I was googling for maps Underground Railway Maps, actually. Me, being a tube worker on the London Underground, I was gonna do a piece on the history of London for another publication - but I saw a map of America, criss crossed by lines. I didn't know they had a network that went from Mobile in Alabama right up to the Canadian border - running underground, all the way... but there was on this map!

Well, they don't. "The Underground Railroad" refers to a shadowy network of volunteers who helped runaway slaves escape to Canada in the days before the American Civil War. If a slave ran away, there was a network of sympathisers who would act as guides, offer safe houses, give them food and clothing and send them on to the next place they could seek assistance.

The Underground Railroad is steeped in History and in Legend, and I draw a sharp distinction here.

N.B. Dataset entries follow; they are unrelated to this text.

/-- Settles O24. -/
theorem trackerComparesAct : Obligations.TrackerComparesAct := by
  have untagged {z : Zone} {e : Entry} {s : State} (r : Running s.part) (settled : Settled s.part) (due : .expiry z ∈ s.part.ztr.due)
      (queue : s.part.queue z = [e]) (tag : e.tag = none) : Completes (.handoffExpiry z) s (gone z e s.part) := by
    refine expiry_completes r due ?_ (gone_atOnce e settled.1)
    rw [loseHead_untagged (p := spent (.expiry z) s.part) (by cases z <;> exact queue) tag, gone_spent]
    exact .refl _
  refine ⟨fun e s r settled absent head => eventCommand_idle r settled absent head, fun e s r settled => ?_,
    fun z e s r settled => ?_, fun x s r settled due h => ⟨fun early => ?_, fun not_scanning not_mapped => ?_⟩⟩
  · intro p due queue
    exact ⟨untagged r settled due queue, fun x tag h state => (expiry_strip r settled due queue tag h).1 state⟩
  · intro p less due queue
    have at_once : (gone z e s.part).ztr.atOnce = [] := gone_atOnce e settled.1
    refine ⟨untagged r settled due queue, fun x tag h => ?_, fun y tag h => ⟨fun state unreserved => ?_, fun o k state reserved order => ?_,
      fun b u k state bay opened bundle order long => ?_⟩⟩
    · obtain ⟨unplanned, planned⟩ := expiry_strip r settled due queue tag h
      exact ⟨unplanned, fun y pl value o k state plan place h' state' reserved order _ =>
        planned y pl value o k state plan place h' state' reserved order⟩
    · exact expiry_piece r due queue tag h (losePiece_unreserved state unreserved) at_once
    · exact expiry_piece r due queue tag h (losePiece_reserved h state reserved order) at_once
    · exact expiry_piece r due queue tag h (losePiece_assigned state bay opened bundle order long) (cancel_atOnce _ at_once)
  · have body : takeDue (.deadline x.tag) s.part = takeDeadline x.tag (spent (.deadline x.tag) s.part) := takeDue_of_mem due
    rw [takeDeadline_eq (p := spent (.deadline x.tag) s.part) h, if_pos early, rejectStrip_early .cpl .noMap
      (by rcases early with e | e <;> rw [e] <;> decide) (by rcases early with e | e <;> rw [e] <;> decide)
      (by rcases early with e | e <;> rw [e] <;> decide)] at body
    refine completes_of_eq rfl r ?_ (cancel_atOnce _ settled.1)
    rw [body]
    have once : cancel (.deadline x.tag) (leavePlanner x.tag (spent (.deadline x.tag) s.part)) =
        cancel (.deadline x.tag) (leavePlanner x.tag s.part) := by simp [cancel, leavePlanner, spent]
    rw [once]
  · have body : takeDue (.deadline x.tag) s.part = takeDeadline x.tag (spent (.deadline x.tag) s.part) := takeDue_of_mem due
    rw [takeDeadline_eq (p := spent (.deadline x.tag) s.part) h, if_neg (not_or.2 ⟨not_scanning, not_mapped⟩)] at body
    exact completes_of_eq rfl r body settled.1

end Sys2Proof.Machine
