-- ==== Sys2Proof/Machine/ControlFlow.lean ====
section
/-! DEFINITION. Return, jump, call and the skips on registers (40_cycle_and_control_flow.md R63 to R69). -/

namespace Sys2Proof.Machine

/-- RET (R63): halts on an empty stack (60_exceptions.md R124). -/
def execRet (s : State) : Result :=
  match s.pop? with
  | none => raiseHalt s .stackUnderflow s.opcode.toNat
  | some (t, target) => .next (t.jump target)

/-- JP nnn (R64). -/
def execJp (nnn : Addr12) (s : State) : Result := .next (s.jump (addrOperand nnn))

/-- CALL nnn (R65): halts when 16 entries are live (60_exceptions.md R123). -/
def execCall (nnn : Addr12) (s : State) : Result :=
  match s.push? (s.pc + 2) with
  | none => raiseHalt s .stackOverflow s.opcode.toNat
  | some t => .next (t.jump (addrOperand nnn))

/-- SE Vx, nn (R66). -/
def execSeImm (x : Reg) (nn : Byte) (s : State) : Result := .next (s.skipIf (s.reg x == nn))

/-- SNE Vx, nn (R67). -/
def execSneImm (x : Reg) (nn : Byte) (s : State) : Result := .next (s.skipIf (s.reg x != nn))

/-- SE Vx, Vy (R68). -/
def execSeReg (x y : Reg) (s : State) : Result := .next (s.skipIf (s.reg x == s.reg y))

/-- SNE Vx, Vy (R69). -/
def execSneReg (x y : Reg) (s : State) : Result := .next (s.skipIf (s.reg x != s.reg y))

end Sys2Proof.Machine
end

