-- ==== Sys2Proof/Certificates/Slice0/Obligations.lean ====
section
/-! DEFINITION. The statements for the provers. A word in a statement is the number its pattern in
30_encoding.md R49 spells: 6xnn is 0x6000 + 0x100 * x + nn. -/

open Sys2Proof Sys2Proof.Machine

/-! ### The step cycle and decoding -/

/-- A step of a running core at a pc inside memory runs exactly the instruction that the big-endian word at
pc decodes to, on the state with `opcode` holding that word and nothing else moved (R60 steps 3 to 6). -/
def Obligations.StepRunsTheDecodedInstruction : Prop :=
  ∀ (s : State) (w : Word) (i : Instr), s.halted = false → s.pc.toNat + 1 ≤ 4095 →
    w.toNat = 0x100 * (s.mem.read s.pc.toNat).toNat + (s.mem.read (s.pc.toNat + 1)).toNat →
    decode w = .ok i → step s = exec i (s.latch w)

/-- R60, every path: a halted core does nothing; a fetch that would leave memory halts without writing
`opcode`; a word that matches no row of the map halts with `opcode` written; a word that matches a row runs
that row's instruction, with the operands that the word holds. -/
def Obligations.StepFollowsTheCycle : Prop :=
  ∀ s : State,
    (s.halted = true → step s = .next s) ∧
    (s.halted = false → s.pc.toNat + 1 > 4095 →
      HaltsWith s (step s) 4 (max s.pc.toNat 4096)) ∧
    (s.halted = false → s.pc.toNat + 1 ≤ 4095 → ∀ w : Word,
      w.toNat = 0x100 * (s.mem.read s.pc.toNat).toNat + (s.mem.read (s.pc.toNat + 1)).toNat →
      ((∀ r ∈ opcodeMap, w &&& r.mask ≠ r.pattern) →
        HaltsWith (s.latch w) (step s) 1 w.toNat) ∧
      (∀ r ∈ opcodeMap, w &&& r.mask = r.pattern →
        ∃ i, i.mnemonic = r.mnemonic ∧ encode i = w ∧ step s = exec i (s.latch w)))

/-- Words written out nibble by nibble from R49's patterns, one of each format and family. -/
def Obligations.WrittenOutWordsDecode : Prop :=
  decode 0x00E0#16 = .ok .cls ∧ decode 0x00EE#16 = .ok .ret ∧
  decode 0x1ABC#16 = .ok (.jp 0xABC#12) ∧ decode 0x3A5F#16 = .ok (.seImm 0xA 0x5F#8) ∧
  decode 0x81F6#16 = .ok (.shr 0x1 0xF) ∧ decode 0x8AB4#16 = .ok (.addReg 0xA 0xB) ∧
  decode 0xA2F0#16 = .ok (.ldIndex 0x2F0#12) ∧ decode 0xC30F#16 = .ok (.rnd 0x3 0x0F#8) ∧
  decode 0xD12F#16 = .ok (.drw 0x1 0x2 0xF#4) ∧ decode 0xE59E#16 = .ok (.skp 0x5) ∧
  decode 0xF755#16 = .ok (.dumpRegs 0x7)

/-- Every instruction, with every operand value its encoding admits, is read back from its word. -/
def Obligations.DecodeOfEncodeIsTheInstruction : Prop :=
  ∀ i : Instr, decode (encode i) = .ok i

/-- A word has one meaning and no bit of it is lost: the instruction it decodes to encodes to it. -/
def Obligations.EncodeOfDecodeIsTheWord : Prop :=
  ∀ (w : Word) (i : Instr), decode w = .ok i → encode i = w

/-- R49: the map has 33 rows, and a word selects a row's instruction exactly when `opcode & mask = match`. -/
def Obligations.DecodeSelectsTheMatchingRow : Prop :=
  opcodeMap.length = 33 ∧
  ∀ (w : Word) (r : OpcodeRow), r ∈ opcodeMap →
    (w &&& r.mask = r.pattern ↔ ∃ i, decode w = .ok i ∧ i.mnemonic = r.mnemonic)

/-- R51, R122: the words of R51's table, and no others, are unknown, and a running core that fetches one
halts with cause 1 and the word as value, pc and everything but `opcode` as before. -/
def Obligations.UnknownWordsAreThoseOfTheTableAndHalt : Prop :=
  (∀ w : Word, unknownWord w = true ↔ decode w = .error (.unknownWord w)) ∧
  ∀ (s : State) (w : Word), s.halted = false → s.pc.toNat + 1 ≤ 4095 →
    w.toNat = 0x100 * (s.mem.read s.pc.toNat).toNat + (s.mem.read (s.pc.toNat + 1)).toNat →
    unknownWord w = true → HaltsWith (s.latch w) (step s) 1 w.toNat

/-! ### Register file and ALU -/

/-- R76, R77: LD Vx, nn and ADD Vx, nn; no flag, x = F being an ordinary destination. -/
def Obligations.LoadAndAddImmediate : Prop :=
  ∀ (x : Reg) (nn : Byte) (s : State),
    Selects (0x6000 + 0x100 * x.val + nn.toNat) (.ldImm x nn) ∧
    WritesRegs s (exec (.ldImm x nn) s) [x] (fun t => t.reg x = nn) ∧
    Selects (0x7000 + 0x100 * x.val + nn.toNat) (.addImm x nn) ∧
    WritesRegs s (exec (.addImm x nn) s) [x]
      (fun t => (t.reg x).toNat = ((s.reg x).toNat + nn.toNat) % 256)

/-- R78 to R81: copy, OR, AND, XOR of registers; no flag, VF neither written nor cleared. -/
def Obligations.CopyAndBitwise : Prop :=
  ∀ (x y : Reg) (s : State),
    Selects (0x8000 + 0x100 * x.val + 0x10 * y.val) (.ldReg x y) ∧
    WritesRegs s (exec (.ldReg x y) s) [x] (fun t => t.reg x = s.reg y) ∧
    Selects (0x8001 + 0x100 * x.val + 0x10 * y.val) (.orReg x y) ∧
    WritesRegs s (exec (.orReg x y) s) [x] (fun t => t.reg x = s.reg x ||| s.reg y) ∧
    Selects (0x8002 + 0x100 * x.val + 0x10 * y.val) (.andReg x y) ∧
    WritesRegs s (exec (.andReg x y) s) [x] (fun t => t.reg x = s.reg x &&& s.reg y) ∧
    Selects (0x8003 + 0x100 * x.val + 0x10 * y.val) (.xorReg x y) ∧
    WritesRegs s (exec (.xorReg x y) s) [x] (fun t => t.reg x = s.reg x ^^^ s.reg y)

/-- R82: the wrapped sum and the carry, from operands read first; with x = F only the carry remains. -/
def Obligations.AddRegistersWithCarry : Prop :=
  ∀ (x y : Reg) (s : State),
    Selects (0x8004 + 0x100 * x.val + 0x10 * y.val) (.addReg x y) ∧
    WritesRegs s (exec (.addReg x y) s) [x, Reg.flag] fun t =>
      (x ≠ Reg.flag → (t.reg x).toNat = ((s.reg x).toNat + (s.reg y).toNat) % 256) ∧
      (t.reg Reg.flag).toNat = if (s.reg x).toNat + (s.reg y).toNat > 255 then 1 else 0

/-- R83, R85: SUB's flag is 1 on equal operands, SUBN's is 0; the difference wraps. -/
def Obligations.SubtractBothWays : Prop :=
  ∀ (x y : Reg) (s : State),
    Selects (0x8005 + 0x100 * x.val + 0x10 * y.val) (.subReg x y) ∧
    WritesRegs s (exec (.subReg x y) s) [x, Reg.flag] (fun t =>
      (x ≠ Reg.flag → (t.reg x).toNat = ((s.reg x).toNat + 256 - (s.reg y).toNat) % 256) ∧
      (t.reg Reg.flag).toNat = if (s.reg y).toNat > (s.reg x).toNat then 0 else 1) ∧
    Selects (0x8007 + 0x100 * x.val + 0x10 * y.val) (.subnReg x y) ∧
    WritesRegs s (exec (.subnReg x y) s) [x, Reg.flag] (fun t =>
      (x ≠ Reg.flag → (t.reg x).toNat = ((s.reg y).toNat + 256 - (s.reg x).toNat) % 256) ∧
      (t.reg Reg.flag).toNat = if (s.reg y).toNat > (s.reg x).toNat then 1 else 0)

/-- R84, R86: the shifts move V[x] by one in place, whatever the `y` field of the word. -/
def Obligations.ShiftsIgnoreTheirSecondField : Prop :=
  ∀ (x y : Reg) (s : State),
    Selects (0x8006 + 0x100 * x.val + 0x10 * y.val) (.shr x y) ∧
    WritesRegs s (exec (.shr x y) s) [x, Reg.flag] (fun t =>
      (x ≠ Reg.flag → (t.reg x).toNat = (s.reg x).toNat / 2) ∧
      (t.reg Reg.flag).toNat = (s.reg x).toNat % 2) ∧
    Selects (0x800E + 0x100 * x.val + 0x10 * y.val) (.shl x y) ∧
    WritesRegs s (exec (.shl x y) s) [x, Reg.flag] (fun t =>
      (x ≠ Reg.flag → (t.reg x).toNat = (2 * (s.reg x).toNat) % 256) ∧
      (t.reg Reg.flag).toNat = (s.reg x).toNat / 128)

/-- R87: RND masks the step's random byte. That byte is the model's free value `Config.rnd` applied to the
draw counter, which it moves on: the model's choice (log 1), and the statement holds for every value of
the counter. -/
def Obligations.RandomByteIsMasked : Prop :=
  ∀ (x : Reg) (nn : Byte) (s : State),
    Selects (0xC000 + 0x100 * x.val + nn.toNat) (.rnd x nn) ∧
    Ends (exec (.rnd x nn) s) fun t =>
      t.reg x = Config.rnd s.draws &&& nn ∧ t.draws = s.draws + 1 ∧
      KeepsRegsBut [x] s t ∧ t.pc = s.pc + 2 ∧ KeepsAllBut [.regs, .pc, .draws] s t

/-! ### Control flow -/

/-- R64: JP moves pc and nothing else. -/
def Obligations.JumpGoesToTheImmediate : Prop :=
  ∀ (nnn : Addr12) (s : State),
    Selects (0x1000 + nnn.toNat) (.jp nnn) ∧
    Ends (exec (.jp nnn) s) fun t => t.pc.toNat = nnn.toNat ∧ KeepsAllBut [.pc] s t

For while people like Harriet Tubman and Frederick Douglass (with 2 s's) are well documented and historical characters, they were also shadowy individuals at work in it. Men like 'Peg Leg Joe', for instance. (Full details under cut, but shortened to save space)

Old 'Peg Leg', he was a white man, an itinerate carpenter who went down to the Plantations near Mobile every year. Doing odd jobs for the white folks on the plantations north of Mobile, Alabama. By day he worked for the plantation owners. By night he would gather with the black folk around the camp fires under the stars, and teach them all a song.

A song full of encoded instructions. He taught them the meanings of the coded words, and it told anyone who could read the code when the best time to set off, what route to follow, how to get to safety.

The white owners would not let their slaves read. Knowledge was power, so the black folk were kept ignorant. But even if a slave could not read, s/he could still learn the words of a song, and teach it to others, together with it's secret meanings. And in due time, many took the road to freedom, helped by the song the old man taught them.

Well, that is the legend. NASA ran with it, for the story tells how the runaway slaves could look up, find and follow the North Star. Children's authors wrote books for kids about how whole families - daddy, mom, and the kids - took to the road and made a break for freedom.

"Follow the drinking gourd" the song said - a coded referece to the Big Dipper. That pointed the way north. The way to Canada, and freedom.

Even black history sites took it up. This celebrated black resistance to slavery, the courage of those who left the relative safety of the plantaion for the danger of the open road. It also mentioned the white abolitionists who went south to help the oppressed. The Legend had something for everyone- except the slave owners!

It taught black kids especially about their own people's past, and presented people like Harriet tubman in a positive and heroic way. And it showed that not all the white people were mean and horrid slave owners. I mean, what is not to like?

Especially when it points out that many people who were involved in "The Underground Railroad2 were non conformist Christians - Presbyterians, Quakers and so forth. People that even a limey like me would be proud to call 'one of our own' in some sense.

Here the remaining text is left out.